Mi fu posta sotto gli occhi l'impossibilità di vestirli e di calzarli, e mi si narrarono le difficoltà e le spese occorrenti per ottenere dal Municipio le fedi di nascita necessarie. Non si può nemmeno varcare la soglia della porta municipale senza mancia al bidello.
Il vicolo sboccava proprio in Toledo, e durante il colloquio passava una carrozza di prostitute che andavano alla visita. «Quelle sì, - dissero le mie interlocutrici, - sono le beniamine del Governo, hanno case, vesti, carrozza, ospedale per riceverle malate. E se di prima classe, i medici le visitano fino in casa. E con esse i nostri mariti sciupano la nostra sostanza, ed esse ce ne alienano i cuori. Dobbiamo provvedere noi e sopperire a ogni cosa per i figli, fin che piccoli. E quelle signore ci seducono anche i maschi quando adulti. E il loro lusso e il loro ozio sono spettacolo micidiale alle nostre figliole. E le padrone di quelle case adoperano ogni arte per indurle a imitarne l'esempio.»
Che rispondere a tali lamenti?
Come spiegare la distinzione fra il tollerare, il sancire, il premiare e promuovere il vizio?
Insomma al Regolamento delle prostitute non viene e non può venir fatto, neppure con spionaggio alla francese, di arrestare e confinare una terza parte di costoro. E quand'anche potesse, troveremmo il Regolamento ugualmente immorale e fautore d'immoralità.

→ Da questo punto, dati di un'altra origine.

/-- The port of the host window that an access is for, if it is for one of this module. -/
def Access.window (a : Access) : Option Bool :=
  match a.peer, regionOf a.addr with
  | none, .hostWindow p _ => some p
  | _, _ => none

/-- Are all 16,384 tags of the port that a read of host memory would use held by reads that await their completion (R540)? -/
def tagsOut (m : Mod) (a : Access) : Bool :=
  match a.window with
  | none => false
  | some p => !a.sent && a.kind.reads && decide (16384 ≤ (m.accs.filter (fun x => x.window == some p && x.sent && x.answer.isNone)).length)

/-- A read at a target of this module; one through a host window is sent, and `host` answers it. -/
def readHere (m : Mod) (a : Access) (host : Option HostData) : Mod :=
  let first : Mod × TRead := if a.sent then (m, .sent) else readTarget m a.addr a.size a.issuedAt none
  match first with
  | (m, .done st d ue) => answered m a.id (readResp st d ue)
  | (m, .sent) =>
    let m := accMod m a.id (fun x => { x with sent := true })
    match host with
    | none => m
    | some h =>
      match readTarget m a.addr a.size a.issuedAt (some h) with
      | (m, .done st d ue) => answered m a.id (readResp st d ue)
      | (m, .sent) => m

/-- A frame push whose HBM line is bad is refused (R312, R490). -/
def pushRefused (m : Mod) (a : Access) : Bool :=
  a.kind == .framePush && isHbm a.addr && lineBad m (lineOf a.addr) && !fencedAt m a.addr a.issuedAt

/-- A write at a target of this module. -/
def writeHere (m : Mod) (a : Access) : Mod :=
  if pushRefused m a then answered (readLine m (lineOf a.addr)).m a.id { okResp with status := 2, poison := true }
  else if (a.submitsDesc || a.commits) && !fencedAt m a.addr a.issuedAt then
    answered (if a.submitsDesc then submitDesc m a else commitWrite m a) a.id okResp
  else
    match writeTarget m a.addr a.data a.issuedAt with
    | (m, st) => answered m a.id { okResp with status := st }

/-- The packet of an access to a peer (R514): class 2. -/
def accessPacket (a : Access) (peer : BitVec 16) : Packet :=
  if a.kind.writes then wrPacket peer a.addr a.data 2 a.job else rdPacket peer a.addr a.size a.job

/-- An access sent to a peer. -/
def sendAccess (m : Mod) (a : Access) (peer : BitVec 16) (p : Packet) : Mod :=
  sendRequest (accMod m a.id (fun x => { x with sent := true })) (.access a.id) { p with dst := peer }

/-! ## The units of an access (R450) -/

/-- Is the access performed in units of 8 bytes: a PUT, a frame push or a frame read of a memory (R450)? -/
def Access.byUnits (a : Access) : Bool := (a.kind == .put || a.kind == .framePush || a.kind == .frameRead) && inMemory a.addr

/-- Would the target refuse the whole write? -/
def accessRefused (m : Mod) (a : Access) : Bool := pushRefused m a || writeRefused m a.addr a.data a.issuedAt

/-- Does a turn of `n` units perform the access whole? -/
def Access.whole (m : Mod) (a : Access) (n : Nat) : Bool :=
  !a.byUnits || takesWhole m a.addr (max a.size a.data.length) a.issuedAt n a.unitsDone || (a.unitsDone == 0 && a.kind.writes && accessRefused m a)

/-- Some units of a write performed, in ascending order; the access is performed with its last (log 102, DESIGN CHOICE). -/
def writeUnits (m : Mod) (a : Access) (n : Nat) : Mod :=
  match writeOn m a.addr a.data a.issuedAt n a.unitsDone with
  | (m, i) => if unitCount a.addr a.data.length ≤ i then answered m a.id okResp else accMod m a.id (fun x => { x with unitsDone := i })

/-- Some units of a read performed; the access has its answer with the last. -/
def readUnits (m : Mod) (a : Access) (n : Nat) : Mod :=
  match readMore m a.addr a.size a.issuedAt n a.unitsDone a.got a.gotUe with
  | (m, i, d, ue) =>
    if unitCount a.addr a.size ≤ i then answered m a.id (readResp 0 d ue)
    else accMod m a.id (fun x => { x with unitsDone := i, got := d, gotUe := ue })

/-- A row of a TSG that has been written goes into the lines of its core's data cache (R322, R449). -/
def rowCached (m : Mod) (id : Nat) : Mod :=
  match accFind m id with
  | none => m
  | some a => if a.kind == .tsgRow && a.performed && !a.refused && isHbm a.addr then dcUpdate m (a.thread.toNat / 4) a.addr a.data else m

/-- An access performed at a target of this module: all that is left of it, or `units` of its units. One through a host window is transmitted whole. -/
def performHere (m : Mod) (a : Access) (units : Nat) (host : Option HostData) : Mod :=
  if a.whole m units then (if a.kind.writes then rowCached (writeHere m a) a.id else readHere m a host)
  else if a.kind.writes then writeUnits m a units
  else readUnits m a units

/-- An access goes to its target, once program order lets it (R454, R455). -/
def performAccess (m : Mod) (id units : Nat) (host : Option HostData) : Mod :=
  match accFind m id with
  | none => m
  | some a =>
    if !mayPerform m a || tagsOut m a then m
    else
      match a.peer with
      | some p => sendAccess m a p (accessPacket a p)
      | none => performHere m a units host

/-- GLOBAL_ACCESS_PERFORM. -/
def execGlobalAccessPerform (id : Nat) (host : Option HostData) (ups : Turn) (s : State) : Host.Outcome State Fault Refusal :=
  onMesh s (fun m => performAccess (applyUpsets m ups.upsets) id ups.units host)

/-- STRM_SUBMIT: a submitting VSTG reaches its engine (R411). -/
def execStrmSubmit (id : Nat) (s : State) : Host.Outcome State Fault Refusal :=
  onMesh s (fun m => if (accFind m id).elim false Access.submitsDesc then performAccess m id 1 none else m)

/-- DBG_COMMIT_WRITE: a write reaches a commit port (R596). -/
def execDbgCommitWrite (id : Nat) (s : State) : Host.Outcome State Fault Refusal :=
  onMesh s (fun m => if (accFind m id).elim false Access.commits then performAccess m id 1 none else m)

/-! ## Atomics (R144 to R146, R463) -/

/-- The field op of an AMO packet: the operation, and the width as D 0, W 1, H 2 in the bits above it (log 36, DESIGN CHOICE). -/
def amoCode (op : BitVec 4) (size : Nat) : Byte := BitVec.ofNat 8 ((if size = 8 then 0 else if size = 4 then 1 else 2) * 16 + op.toNat)

/-- Does an operation compare (R101)? -/
def amoCompares (op : Nat) : Bool := op == 5

/-- An AMO as a packet: the operand, and for CAS the comparand, eight bytes each (R514). -/
def amoPacket (a : Access) (peer : BitVec 16) : Packet :=
  let b := toBytes 8 (ofBytes (a.data.map Prod.fst))
  let d := if amoCompares a.op.toNat then b ++ wordBytes a.cmp else b
  tagged { emptyPacket with
    dst := peer, len := BitVec.ofNat 9 d.length, cls := 2, type := 3, op := amoCode a.op a.size, k := kOfAddr a.addr, word2 := w64 a.addr, data := d } a.job

/-- An atomic is performed at its target. -/
def performAmo (m : Mod) (id : Nat) : Mod :=
  match accFind m id with
  | none => m
  | some a =>
    if a.kind != .amo || a.performed || accHeld m a || a.sent then m
    else
      match a.peer with
      | some p => sendAccess m a p (amoPacket a p)
      | none =>
        match amoTarget m a.addr a.size a.op.toNat (ofBytes (a.data.map Prod.fst)) a.cmp.toNat a.issuedAt with
        | (m, r) => answered m id r

/-- AMO_PERFORM. -/
def execAmoPerform (id : Nat) (ups : Upsets) (s : State) : Host.Outcome State Fault Refusal := onMesh s (fun m => performAmo (applyUpsets m ups) id)

/-! ## Acknowledgements (R447, R440, R600) -/

/-- Is the acknowledgement of the write awaited by nothing but its fences: a store, or a row or a frame of a thread that no longer waits for it? -/
def acksAlone (m : Mod) (a : Access) : Bool :=
  a.kind == .store || a.kind == .vstore || ((a.kind == .tsgRow || a.kind == .framePush) && !ownerHere m a)

/-- The acknowledgement of a write reaches its issuer. -/
def writeAck (m : Mod) (id : Nat) : Mod :=
  match accFind m id with
  | none => m
  | some a =>
    match a.answer with
    | some r => if !acksAlone m a then m else if r.status = 0 || a.forgotten then accDel m id else writeError (accDel m id) a r.status
    | none => m

/-- WRITE_ACK. -/
def execWriteAck (id : Nat) (s : State) : Host.Outcome State Fault Refusal := onMesh s (fun m => writeAck m id)

/-- A packet of a PUT is acknowledged: its error is counted and reported (R438, R440). -/
def putAcked (m : Mod) (id : Nat) : Mod :=
  match accFind m id with
  | none => m
  | some a =>
    if a.kind != .put then m
    else
      match a.answer with
      | some r => if r.status = 0 || a.forgotten then accDel m id else writeError (count (accDel m id) (a.thread.toNat / 4) 45 1) a r.status
      | none => m

/-- PUT_ACK. -/
def execPutAck (id : Nat) (s : State) : Host.Outcome State Fault Refusal := onMesh s (fun m => putAcked m id)

/-! ## Steps of TLG and TSG (R207, R208, R320, R321) -/

/-- The access of a step of the H instruction that holds a thread. -/
def stepFind (m : Mod) (t step : Nat) (kind : AccKind) : Option Access :=
  m.accs.find? (fun a => a.kind == kind && a.thread.toNat == t && a.gen == (ctx m t).gen && a.step == step)

/-- The hold of a thread changed. -/
def setHold (m : Mod) (t : Nat) (f : Hold → Hold) : Mod := setCtx m t (fun x => { x with hold := x.hold.map f })

/-- A step fails: of several, the first in order counts (R321). -/
def Hold.fail (h : Hold) (step : Nat) (f : Flt) : Hold :=
  match h.failed with
  | some (s, _) => if step < s then { h with failed := some (step, f) } else h
  | none => { h with failed := some (step, f) }

/-- A row of a TLG written: its data, or for the scale step the scale bytes of every row (R205, R207). -/
def stepRows (cfg : TileCfg) (step : Nat) (d : List Byte) : List RowWrite :=
  if step < cfg.rows then
    [{ row := step, data := vecOf (sliceBytes d 0 cfg.rowBytes), mask := ~~~(0 : Vec), scale := if cfg.scale = 0 then some 0 else none }]
  else
    (List.range cfg.rows).map (fun r =>
      { row := r, data := 0, mask := 0, scale := some (BitVec.ofNat 32 (ofBytes (sliceBytes d (4 * r) cfg.scale))) })

/-- A TLG writes rows in the cycle in which its core stands, which a row's arrival does not move (log 113, DESIGN CHOICE): once for the cycle, its write demand and the extension that comes with it are counted, and the tile's write
generation advances (R220, R221, R223, R224). -/
def tlgCycle (m : Mod) (t tile : Nat) : Mod :=
  let c := t / 4
  let cyc := (core m c).cycle
  if ((ctx m t).hold.bind Hold.wroteAt) == some cyc then m
  else
    let w := ((core m c).tileWrites.filter (· == cyc)).length
    let r := if (core m c).tileReads.1 = cyc then (core m c).tileReads.2 else 0
    let m := setCore m c (fun k => { k with tileWrites := k.tileWrites ++ [cyc] })
    let m := setHold m t (fun h => { h with wroteAt := some cyc })
    count (count (bumpTile m t tile) c 25 1) c 26 (portStretch r (w + 1) - portStretch r w)

/-- The rows of a step put into the tile, where they meet a fixed result of the same cycle with haz (R74, R164): the TLG issued later, or in the later slot. -/
def writeStep (m : Mod) (t tile : Nat) (rows : List RowWrite) : Mod :=
  let m := tlgCycle m t tile
  let hit := (landedHere m t (5, tile)).isSome
  setCtx m t (fun c => { rows.foldl (putRow tile) c with tileBad := c.tileBad.filter (· != tile), haz := c.haz || hit })

/-- A failed step becomes the thread's: PAGE_NP a step fault; DATA_POISON a machine check, which leaves the tile's pending bit set (R140, R143, R321, R326). -/
def stepFails (m : Mod) (t tile : Nat) (f : Flt) : Mod :=
  if f.level = 4 then
    raiseCheck (setCtx (setHold m t (fun h => { h with failed := none })) t (fun x => { x with pendT := x.pendT ||| BitVec.ofNat 8 (2 ^ tile) })) t f
  else setCtx m t (fun x => { x with stepFault := some f })

/-- The steps that follow in order complete; a failed one becomes the thread's, and after the last the thread goes on (R208, R320, R321). -/
def settleSteps (m : Mod) (t : Nat) : Nat → Mod
  | 0 => m
  | n + 1 =>
    match (ctx m t).hold with
    | none => m
    | some h =>
      let go (tile : Nat) (cfg : TileCfg) (load : Bool) : Mod :=
        if tileSteps cfg ≤ h.steps then finishHold m t
        else
          match h.failed.filter (fun p => p.1 == h.steps), tblFind h.got h.steps with
          | some p, _ => stepFails m t tile p.2
          | none, none => m
          | none, some d =>
            let m := if load then writeStep m t tile (stepRows cfg h.steps d) else m
            settleSteps (setHold m t (fun h => { h with steps := h.steps + 1, got := tblDel h.got h.steps })) t n
      match h.kind with
      | .tlg tile cfg _ _ => go tile cfg true
      | .tsg tile cfg _ _ => go tile cfg false
      | .evwait _ _ => m

/-- PAGE_NP of a step: 0 for a read, 1 for a write (R139, R321). -/
def stepNotPresent (slot : Slot) (detail : Nat) (a : Access) : Flt := syncFault slot 0x26 detail a.jobAddr

/-- DATA_POISON of a step of TLG (R315, R600). -/
def stepPoison (bundle : Word) (a : Access) (status : Byte) : Flt :=
  { machineCheck 0x31 (slotNum .l) 1 bundle a.jobAddr with status := status }

/-- The response to a step of TLG: its data are held until the earlier steps have completed. -/
def rowAnswered (m : Mod) (t step : Nat) (a : Access) (r : Resp) : Mod :=
  let m := accDel m a.id
  if r.status != 0 || r.poison || r.ue then setHold m t (fun h => h.fail step (stepPoison h.bundle a r.status))
  else setHold m t (fun h => { h with got := tblPut h.got step r.data })

/-- The data of a step of TLG arrive; a target on this module is read now if it has not been. -/
def rowArrives (m : Mod) (t step : Nat) : Mod :=
  match stepFind m t step .tlgRow with
  | none => m
  | some a =>
    let m := if !a.present then setHold (accDel m a.id) t (fun h => h.fail step (stepNotPresent .l 0 a))
      else
        let m := if a.peer.isNone then performAccess m a.id 1 none else m
        match accFind m a.id with
        | none => m
        | some a => match a.answer with
          | none => m
          | some r => rowAnswered m t step a r
    settleSteps m t 18

/-- TLG_ROW_ARRIVAL: at S3 an H instruction stops at its step boundary (R654). -/
def execTlgRowArrival (thread : ThreadId) (step : Nat) (ups : Upsets) (s : State) : Host.Outcome State Fault Refusal :=
  if coresRun s.mod then .next { s with mod := rowArrives (applyUpsets s.mod ups) thread.toNat step } else .next s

Ma non potendo, l'infausto Regolamento si chiarisce inetto al fino prefisso. Non rimane pertanto via di mezzo. È necessaria la sua abolizione immediata, e contemporaneamente bisogna trar partito di tutti i mezzi del Governo, delle Istituzioni di carità e degl'individui benevoli, per rimuovere le cause che conducono le donne al mal passo, e per punire i viziosi e i manutengoli che ve le spingono.